Alternative using polar coordinates to simplify the expression for \(I_c\):
In polar form, we have \(1 + 2i = re^{i \phi}\), where \(r = \sqrt{5}\) and \(\phi = \text{arg} (1 + 2i) = \text{tan}^{-1} (2)\) in the first quadrant. Then:
\(I_c = \dfrac{e^{x(1 + 2i)}}{\sqrt{5} e^{i \phi}} = \dfrac{e^x}{\sqrt{5}} e^{i(2x - \phi)} = \dfrac{e^x}{\sqrt{5}} (\cos (2x - \phi) + i \sin (2x - \phi))\).
Thus,
\[I = \text{Re} (I_c) = \dfrac{e^x}{\sqrt{5}} \cos (2x - \phi). \nonumber \]
\(N\)th roots
We are going to need to be able to find the \(n\)th roots of complex numbers, i.e., solve equations of the form
\[z^N = c, \nonumber \]
where \(c\) is a given complex number. This can be done most conveniently by expressing \(c\) and \(z\) in polar form, \(c = Re^{i \phi}\) and \(z = re^{i \theta}\). Then, upon substituting, we have to solve
\[r^N e^{iN \theta} = Re^{i \phi} \nonumber \]
For the complex numbers on the left and right to be equal, their magnitudes must be the same and their arguments can only differ by an integer multiple of \(2\pi\).

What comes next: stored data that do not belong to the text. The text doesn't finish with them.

/-- What a check sees of a result that is a next state. -/
def holds (r : Result) (p : State → Bool) : Bool :=
  match r with
  | .next t => p t
  | .fault _ => false
  | .refused _ => false

/-- Status byte and frames of a result. -/
def answers (r : Result) (code : Byte) (frames : List OutFrame) : Bool :=
  holds r fun t => t.io.status == code && t.io.dout == frames

theorem of_holds {r : Result} {p : State → Bool} (h : holds r p = true) :
    ∃ t, r = .next t ∧ p t = true := by
  cases r with
  | next t => exact ⟨t, rfl, h⟩
  | fault f => cases h
  | refused f => cases h

/-! ## WellFormed: the check refuses an immediate that does not fit its field (R62) -/

theorem test_wf_rdreg : (Instr.sysRdreg (2 ^ 8)).wf = false := by decide
theorem test_wf_param : (Instr.paramLoad (2 ^ 24)).wf = false := by decide
theorem test_wf_sfInit : (Instr.sfInit 4).wf = false := by decide
theorem test_wf_txStart : (Instr.txStart (2 ^ 24)).wf = false := by decide
theorem test_wf_rxStart : (Instr.rxStart (2 ^ 24)).wf = false := by decide

/-! ## Decoding: words written out from R60 to R64, `op` in bits 31:24 and `imm` in bits 23:0 -/

theorem test_decode_system :
    decode 0b00000001_000000000000000000000000 = .ok .sysReset ∧
    decode 0b00000010_000000000000000000110001 = .ok (.sysRdreg 0x31) ∧
    decode 0b00000010_000000000000000100100000 = .error .reservedBitsSet := by decide

theorem test_decode_param :
    decode 0b00010000_000000000000000000001100 = .ok (.paramLoad 12) ∧
    decode 0b00010000_111111111111111111111111 = .ok (.paramLoad 16777215) := by decide

theorem test_decode_filters :
    decode 0b00100000_000000000000000000000000 = .ok .bcApplyS ∧
    decode 0b00100001_000000000000000000000000 = .ok .bcApplyD ∧
    decode 0b00100010_000000000000000000000010 = .ok (.sfInit 2) ∧
    decode 0b00100011_000000000000000000000000 = .ok .sfProc ∧
    decode 0b00100010_000000000000000000000100 = .error .reservedBitsSet := by decide

theorem test_decode_modulator :
    decode 0b00110000_000000000000000000010000 = .ok (.txStart 16) ∧
    decode 0b00110001_000000000000000000000000 = .ok .txStop := by decide

theorem test_decode_receiver :
    decode 0b01000000_000000000000000000010000 = .ok (.rxStart 16) ∧
    decode 0b01000001_000000000000000000000000 = .ok .rxStop ∧
    decode 0b01000010_000000000000000000000000 = .ok .rxPush ∧
    decode 0b01000011_000000000000000000000000 = .ok .rxChunk ∧
    decode 0b01000100_000000000000000000000000 = .ok (.prbLevel .raw) ∧
    decode 0b01000100_000000000000000000000001 = .ok (.prbLevel .filt) ∧
    decode 0b01000100_000000000000000000000010 = .error .reservedBitsSet ∧
    decode 0b01000101_000000000000000000000000 = .ok .slcDecide := by decide

theorem test_decode_statistics :
    decode 0b01010000_000000000000000000000000 = .ok .statOnavg ∧
    decode 0b01010001_000000000000000000000000 = .ok .statOnmin ∧
    decode 0b01010010_000000000000000000000000 = .ok .statOnmax ∧
    decode 0b01010011_000000000000000000000000 = .ok .statOffavg ∧
    decode 0b01010100_000000000000000000000000 = .ok .statOffmin ∧
    decode 0b01010101_000000000000000000000000 = .ok .statOffmax ∧
    decode 0b01010110_000000000000000000000000 = .ok .statTotal ∧
    decode 0b01011000_000000000000000000000000 = .ok .cmpDiff ∧
    decode 0b01010111_000000000000000000000000 = .error .unassignedOp := by decide

/-! ## System (sections 3.2 and 5.4) -/

/-- Section 3.2: 0x02000020 after reset answers `{0}`; 0x57000000 is refused with 0x01. -/
theorem test_step_after_reset :
    answers (step (State.reset.withFetchWord 32 0x02000020)) 0 [[.int 0]] = true ∧
    answers (step (State.reset.withFetchWord 32 0x57000000)) 0x01 [] = true := by decide +kernel

/-- Program P4, lines 9 to 13: the halted block answers 0x3F to every word but SYS.RESET's. -/
theorem test_halted_then_reset :
    answers (step (stuck.withFetchWord 32 0x57000000)) 0x3F [] = true ∧
    holds (exec .sysReset stuck) (fun t => !t.halted && t.faultCode == 0 && t.io.status == 0)
      = true := by decide +kernel

/-- Section 5.4: 0x20 reads `{0x203}` after `SF.INIT ORDER20` and `TX.START 16 ; "10"`, 0x24 reads
`{16}`. -/
theorem test_rdreg_status :
    answers (exec (.sysRdreg 0x20) { running with sf := ⟨.order20, running.sf.st⟩ }) 0 [[.int 0x203]]
      = true ∧
    answers (exec (.sysRdreg 0x24) running) 0 [[.int 16]] = true := by decide +kernel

This gives
\[r = R^{1/N} \; (N \theta = \phi + 2\pi n), \; where\;n = 0, \pm 1, \pm 2, ... \nonumber \]
Solving for \(\theta\), we have
\[\theta = \dfrac{\phi}{N} + \dfrac{2\pi n}{N}. \nonumber \]
Example \(\PageIndex{4}\)
Find all 5 fifth roots of 2.
Solution
For \(c = 2\), we have \(R = 2\) and \(\phi = 0\), so the fifth roots of 2 are
\(z_n = 2^{1/5} e^{2n \pi i/5}\), where \(n = 0, \pm 1, \pm 2, ...\)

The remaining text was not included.